= Juan Pablo Echeverri =

Colombian artist (1978–2022)

Juan Pablo Echeverri Muñoz (22 November 1978 – 15 June 2022) was a Colombian visual artist known for his self-portraits and a reflection on self-image and stereotypes.

== Life and career ==
Echeverri was born in Bogotá, Colombia.

Around 1995, as he began studying visual arts at Pontifical Xavierian University, he sporadically started taking 4×5 cm pictures for his personal diaries. When this became a daily habit, the compendium of the pictures became a long-term project titled Miss Fotojapón.

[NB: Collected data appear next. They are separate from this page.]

/-! ### READING -/

/-- Settles O44: reading the word of a Reading back gives the Reading. -/
theorem readingWordPlacesEveryPort : Obligations.ReadingWordPlacesEveryPort := by
  intro r s
  have hback : Reading.ofWord r.word = r := Reading.ofWord_word r
  exact ⟨r.word, exec_reading r s, congrArg Reading.address hback, congrArg Reading.channel hback,
    congrArg Reading.temperature hback, congrArg Reading.lowbat hback⟩

end Sys2Proof.Proofs
end

section
/-! SUPPORT. One clock edge (R69): what it is at given ports, and in `BUSY`, where only `rst` is seen
(R140). -/

namespace Sys2Proof.Proofs

open Sys2Proof.Machine Sys2Proof.Laws

/-- At an edge the step is the host operation that the sampled ports select. -/
theorem step_edge {s : State} {p : Ports} {l : List Event} (h : s.stim = .edge p :: l) :
    step s = exec p.instr { s with stim := l } := by
  rw [step_eq, fetch_edge h, State.fetched, h, List.tail_cons]

/-- In `BUSY` every host operation but `RESET` is the sequencer's advance. -/
theorem exec_instr_of_busy {s : State} {p : Ports} (hbusy : s.phase ≠ .idle) (hrst : p.rst = false) :
    exec p.instr s = .next (advance Config.hw s) := by
  rw [Ports.instr, hrst]
  cases p.trigger <;> cases p.wrValid <;> simp [hostInstr, request_of_busy hbusy]

theorem step_edge_of_busy {s : State} {p : Ports} {l : List Event} (h : s.stim = .edge p :: l)
    (hbusy : s.phase ≠ .idle) (hrst : p.rst = false) :
    step s = .next { advance Config.hw s with stim := l } := by
  rw [step_edge h, exec_instr_of_busy (s := { s with stim := l }) hbusy hrst, advance_with_stim]

/-- Settles O33: in `BUSY` both the edge and the selected phase's operation are the advance; a phase that
is not selected stays. -/
theorem phaseRegisterSelectsThePhase : Obligations.PhaseRegisterSelectsThePhase := by
  constructor
  · intro s p l hbusy hrst h
    rw [step_edge h, exec_instr_of_busy (s := { s with stim := l }) hbusy hrst, exec_phase,
      runPhase_selected (s := { s with stim := l }) rfl]
  · intro s p hother
    rw [exec_phase, runPhase_other hother.symm]

end Sys2Proof.Proofs
end

section
/-! SUPPORT. The advance through a cycle (R116, R117) at every allowed tick rate: it keeps R29's facts,
counts the tick up, and reaches `IDLE` when the edges left in the cycle are used up. -/

namespace Sys2Proof.Proofs

open Sys2Proof.Machine Sys2Proof.Laws

/-! ### R29's facts, split into position, timer and pin -/

/-- The position a state is in. -/
def positionOf (s : State) : Position := ⟨s.phase, s.rep, s.idx⟩

/-- What R29 says of the position alone. -/
def GoodPosition (q : Position) : Prop :=
  (q.phase = .idle → q.rep = false ∧ q.idx = 0) ∧
  (q.phase = .preLow ∨ q.phase = .preHigh → q.idx.toNat ≤ 11) ∧
  (q.phase = .preGap ∨ q.phase = .syncLow1 ∨ q.phase = .syncHigh ∨ q.phase = .syncLow2 ∨
    q.phase = .pause → q.idx = 0)

theorem positionOk_iff (c : Config) (s : State) :
    s.PositionOk c ↔ GoodPosition (positionOf s) ∧ (s.phase = .idle → s.timer = 0) ∧
      (s.phase ≠ .idle → s.timer.toNat < dur s.phase / c.tickUs) ∧ s.pin = level s.phase s.frame s.idx := by
  constructor
  · rintro ⟨hidle, hpreamble, hzero, htimer, hpin⟩
    refine ⟨⟨fun h => ?_, hpreamble, hzero⟩, fun h => ?_, htimer, hpin⟩ <;>
      obtain ⟨hrep, hidx, hload, _⟩ := hidle h
    · exact ⟨hrep, hidx⟩
    · exact hload
  · rintro ⟨⟨hidle, hpreamble, hzero⟩, hload, htimer, hpin⟩
    refine ⟨fun h => ?_, hpreamble, hzero, htimer, hpin⟩
    obtain ⟨hrep, hidx⟩ := hidle h
    exact ⟨hrep, hidx, hload h, by rw [hpin, h, level]⟩

/-! ### The rows of R116 that count -/

theorem nextPosition_preHigh_of_lt (r : Bool) {i : BitVec 5} (hi : i.toNat < 11) :
    nextPosition .preHigh r i = ⟨.preLow, r, i + 1⟩ := if_pos hi

theorem nextPosition_preHigh_last (r : Bool) {i : BitVec 5} (hi : ¬ i.toNat < 11) :
    nextPosition .preHigh r i = ⟨.preGap, r, 0⟩ := if_neg hi

theorem nextPosition_bitSecond_of_lt (r : Bool) {i : BitVec 5} (hi : i.toNat < 31) :
    nextPosition .bitSecond r i = ⟨.bitFirst, r, i + 1⟩ := if_pos hi

theorem nextPosition_bitSecond_last (r : Bool) {i : BitVec 5} (hi : ¬ i.toNat < 31) :
    nextPosition .bitSecond r i = ⟨.pause, r, 0⟩ := if_neg hi

theorem idx_add_one_toNat {i : BitVec 5} (h : i.toNat < 31) : (i + 1).toNat = i.toNat + 1 := by
  bv_omega

/-! ### The advance keeps R29's facts -/

theorem nextPosition_good {q : Position} (hq : GoodPosition q) :
    GoodPosition (nextPosition q.phase q.rep q.idx) := by
  obtain ⟨p, r, i⟩ := q
  obtain ⟨_, hpreamble, _⟩ := hq
  cases p with
  | preHigh =>
    by_cases hi : i.toNat < 11
    · have hpulse : (i + 1).toNat ≤ 11 := (idx_add_one_toNat (by omega)).trans_le hi
      rw [nextPosition_preHigh_of_lt r hi]
      exact ⟨nofun, fun _ => hpulse, by simp⟩
    · simp [nextPosition_preHigh_last r hi, GoodPosition]
  | bitSecond =>
    by_cases hi : i.toNat < 31
    · simp [nextPosition_bitSecond_of_lt r hi, GoodPosition]
    · simp [nextPosition_bitSecond_last r hi, GoodPosition]
  | pause => cases r <;> simp [GoodPosition, nextPosition]
  | _ => simp_all [GoodPosition, nextPosition]

/-- Entry to a good position gives R29's facts: the load is a number of ticks less one, and the pin is the
level of the new position. -/
theorem enter_positionOk {c : Config} (hc : c.wf = true) (s : State) {q : Position} (hq : GoodPosition q) :
    (enter c s q).PositionOk c := by
  refine (positionOk_iff c _).2 ⟨hq, fun h => ?_, fun h => ?_, rfl⟩
  · exact if_pos h
  · have hload := load_toNat_add_one hc (p := q.phase) h
    simp only [enter_timer, enter_phase]
    omega

theorem countDown_timer_toNat {s : State} (ht : s.timer ≠ 0) :
    (countDown s).timer.toNat + 1 = s.timer.toNat := by
  rw [countDown_timer]
  bv_omega

theorem countDown_positionOk {c : Config} {s : State} (hs : s.PositionOk c) (hbusy : s.phase ≠ .idle)
    (ht : s.timer ≠ 0) : (countDown s).PositionOk c := by
  obtain ⟨hgood, _, htimer, hpin⟩ := (positionOk_iff c s).1 hs
  have hless := countDown_timer_toNat ht
  have hbound := htimer hbusy
  exact (positionOk_iff c _).2 ⟨hgood, fun h => absurd h hbusy, fun _ => by rw [countDown_phase]; omega, hpin⟩

theorem advance_positionOk {c : Config} (hc : c.wf = true) {s : State} (hs : s.PositionOk c) :
    (advance c s).PositionOk c := by
  rcases advance_cases c s with ⟨_, e⟩ | ⟨hbusy, ht, e⟩ | ⟨_, _, e⟩ <;> rw [e]
  · exact hs
  · exact countDown_positionOk hs hbusy ht
  · exact enter_positionOk hc s (nextPosition_good ((positionOk_iff c s).1 hs).1)

/-! ### The table of R126: the duration and the start of each segment in microseconds -/

@[simp] theorem dur_preLow : dur .preLow = 1250 := rfl
@[simp] theorem dur_preHigh : dur .preHigh = 1750 := rfl
@[simp] theorem dur_preGap : dur .preGap = 3000 := rfl
@[simp] theorem dur_syncLow1 : dur .syncLow1 = 4200 := rfl
@[simp] theorem dur_syncHigh : dur .syncHigh = 5700 := rfl
@[simp] theorem dur_syncLow2 : dur .syncLow2 = 5200 := rfl
@[simp] theorem dur_bitFirst : dur .bitFirst = 1450 := rfl
@[simp] theorem dur_bitSecond : dur .bitSecond = 1475 := rfl
@[simp] theorem dur_pause : dur .pause = 100000 := rfl

@[simp] theorem segStart_preLow (i : BitVec 5) : segStart .preLow i = 3000 * i.toNat := rfl
@[simp] theorem segStart_preHigh (i : BitVec 5) : segStart .preHigh i = 3000 * i.toNat + 1250 := rfl
@[simp] theorem segStart_preGap (i : BitVec 5) : segStart .preGap i = 36000 := rfl
@[simp] theorem segStart_syncLow1 (i : BitVec 5) : segStart .syncLow1 i = 39000 := rfl
@[simp] theorem segStart_syncHigh (i : BitVec 5) : segStart .syncHigh i = 43200 := rfl
@[simp] theorem segStart_syncLow2 (i : BitVec 5) : segStart .syncLow2 i = 48900 := rfl
@[simp] theorem segStart_bitFirst (i : BitVec 5) : segStart .bitFirst i = 54100 + 2925 * i.toNat := rfl
@[simp] theorem segStart_bitSecond (i : BitVec 5) :
    segStart .bitSecond i = 54100 + 2925 * i.toNat + 1450 := rfl
@[simp] theorem segStart_pause (i : BitVec 5) : segStart .pause i = 147700 := rfl

theorem repetitionUs_eq : repetitionUs = 247700 := rfl

theorem cycleUs_eq : cycleUs = 495400 := rfl

/-- A repetition's segments begin at its start and do not pass its end. -/
theorem segEnd_le_repetitionUs {q : Position} (hq : GoodPosition q) :
    segStart q.phase q.idx + dur q.phase ≤ repetitionUs := by
  obtain ⟨p, r, i⟩ := q
  have hi := i.isLt
  have hrepetition := repetitionUs_eq
  cases p with
  | idle => exact Nat.zero_le _
  | preLow | preHigh =>
    have hpulse : i.toNat ≤ 11 := hq.2.1 (by simp)
    simp only [segStart_preLow, segStart_preHigh, dur_preLow, dur_preHigh]
    omega
  | pause => exact Nat.le_refl repetitionUs
  | bitFirst | bitSecond =>
    simp only [segStart_bitFirst, segStart_bitSecond, dur_bitFirst, dur_bitSecond]
    omega
  | _ => simp [hrepetition]

/-! ### Where a position's segment begins and ends in the cycle -/

/-- Start of a repetition in microseconds from the start of the cycle. -/
def repStartUs (rep : Bool) : Nat := if rep then repetitionUs else 0

@[simp] theorem repStartUs_false : repStartUs false = 0 := rfl

@[simp] theorem repStartUs_true : repStartUs true = 247700 := rfl

/-- Start of a position's segment in microseconds from the start of the cycle. -/
def startUs (q : Position) : Nat := repStartUs q.rep + segStart q.phase q.idx

/-- End of a position's segment. -/
def endUs (q : Position) : Nat := startUs q + dur q.phase

theorem endUs_le_cycleUs {q : Position} (hq : GoodPosition q) : endUs q ≤ cycleUs := by
  have hseg := segEnd_le_repetitionUs hq
  have hrep : repStartUs q.rep ≤ 247700 := by cases q.rep <;> simp
  have hrepetition := repetitionUs_eq
  have hcycle := cycleUs_eq
  simp only [endUs, startUs]
  omega

/-- The next segment begins where this one ends, and the last one ends with the cycle. -/
theorem nextPosition_startUs {q : Position} (hq : GoodPosition q) (hbusy : q.phase ≠ .idle) :
    ((nextPosition q.phase q.rep q.idx).phase = .idle ∧ endUs q = cycleUs) ∨
    ((nextPosition q.phase q.rep q.idx).phase ≠ .idle ∧
      startUs (nextPosition q.phase q.rep q.idx) = endUs q) := by
  obtain ⟨p, r, i⟩ := q
  cases p with
  | idle => exact absurd rfl hbusy
  | preHigh =>
    have hlast : i.toNat ≤ 11 := hq.2.1 (.inr rfl)
    by_cases hi : i.toNat < 11
    · have hnext := idx_add_one_toNat (i := i) (by omega)
      rw [nextPosition_preHigh_of_lt r hi]
      refine .inr ⟨nofun, ?_⟩
      simp only [startUs, endUs, segStart_preLow, segStart_preHigh, dur_preHigh]
      omega
    · rw [nextPosition_preHigh_last r hi]
      refine .inr ⟨nofun, ?_⟩
      simp only [startUs, endUs, segStart_preGap, segStart_preHigh, dur_preHigh]
      omega
  | bitSecond =>
    have hlast := i.isLt
    by_cases hi : i.toNat < 31
    · have hnext := idx_add_one_toNat hi
      rw [nextPosition_bitSecond_of_lt r hi]
      refine .inr ⟨nofun, ?_⟩
      simp only [startUs, endUs, segStart_bitFirst, segStart_bitSecond, dur_bitSecond]
      omega
    · rw [nextPosition_bitSecond_last r hi]
      refine .inr ⟨nofun, ?_⟩
      simp only [startUs, endUs, segStart_pause, segStart_bitSecond, dur_bitSecond]
      omega
  | pause =>
    obtain rfl : i = 0 := hq.2.2 (by simp)
    cases r
    · exact .inr ⟨nofun, rfl⟩
    · exact .inl ⟨rfl, rfl⟩
  | _ =>
    refine .inr ⟨by simp [nextPosition], ?_⟩
    simp [nextPosition, startUs, endUs, Nat.add_assoc]

/-! ### The number of the tick, and the edges left -/

/-- The ticks before a state's tick, the tick itself and those its timer still holds fill the cycle up to
the end of the segment. -/
theorem cycleTick_add_timer {c : Config} (hc : c.wf = true) {s : State} (hs : s.PositionOk c)
    (hbusy : s.phase ≠ .idle) :
    cycleTick c s + s.timer.toNat + 1 = endUs (positionOf s) / c.tickUs := by
  obtain ⟨_, _, htimer, _⟩ := (positionOk_iff c s).1 hs
  have hbound := htimer hbusy
  have hsplit : endUs (positionOf s) / c.tickUs =
      startUs (positionOf s) / c.tickUs + dur s.phase / c.tickUs :=
    Nat.add_div_of_dvd_left (tickUs_dvd_dur hc hbusy)
  have htick : cycleTick c s =
      startUs (positionOf s) / c.tickUs + (dur s.phase / c.tickUs - 1 - s.timer.toNat) := rfl
  omega

theorem cycleTick_lt {c : Config} (hc : c.wf = true) {s : State} (hs : s.PositionOk c)
    (hbusy : s.phase ≠ .idle) : cycleTick c s < cycleUs / c.tickUs := by
  have hend := cycleTick_add_timer hc hs hbusy
  have hle : endUs (positionOf s) / c.tickUs ≤ cycleUs / c.tickUs :=
    Nat.div_le_div_right (endUs_le_cycleUs ((positionOk_iff c s).1 hs).1)
  omega

/-- The first tick of a segment has the number of its start. -/
theorem cycleTick_enter {c : Config} (hc : c.wf = true) (s : State) {q : Position} (hbusy : q.phase ≠ .idle) :
    cycleTick c (enter c s q) = startUs q / c.tickUs := by
  have hload := load_toNat_add_one hc hbusy
  have htick : cycleTick c (enter c s q) =
      startUs q / c.tickUs + (dur q.phase / c.tickUs - 1 - (load c q.phase).toNat) := rfl
  omega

One year after his graduation, in 2003, Miss Fotojapón earned Echeverri a solo show at Bogotá Museum of Modern Art. In 2010, a fraction of this piece was acquired by the Museum of the Bank of the Republic for its permanent collection. In 2022, Miss Fotojapón had more than 8000 pictures, and had been exhibited at the Saatchi Gallery in London as part of the From Selfie to Self-Expression exhibition in 2017, and included in the books 500 Self-Portraits (2018) and Younger than Jesus Directory (2009), both published by Phaidon Press.

Echeverri also created short series that, according to critics Jaime Cerón and Andrés Isaac, dealt with the construction of the persona and the stereotype-based perception of the "other". Some of these series—Fantasía de Macho maduro (2001), merengue glacé (2007), Supersonas (2011), futuroSEXtraños (2016) and Muertos Vivientes (2019)—have been displayed in venues such as the Colombian National Museum in Bogotá, Biennial of Contemporary Art in Ireland (2018), and the Rencontres d'Arles in France (2017).

Echeverri was a close collaborator with German photographer Wolfgang Tillmans from 2012, both setting up exhibitions and as a member of some of his musical projects.

==Death==
Echeverri died from malaria in June 2022 at the age of 43.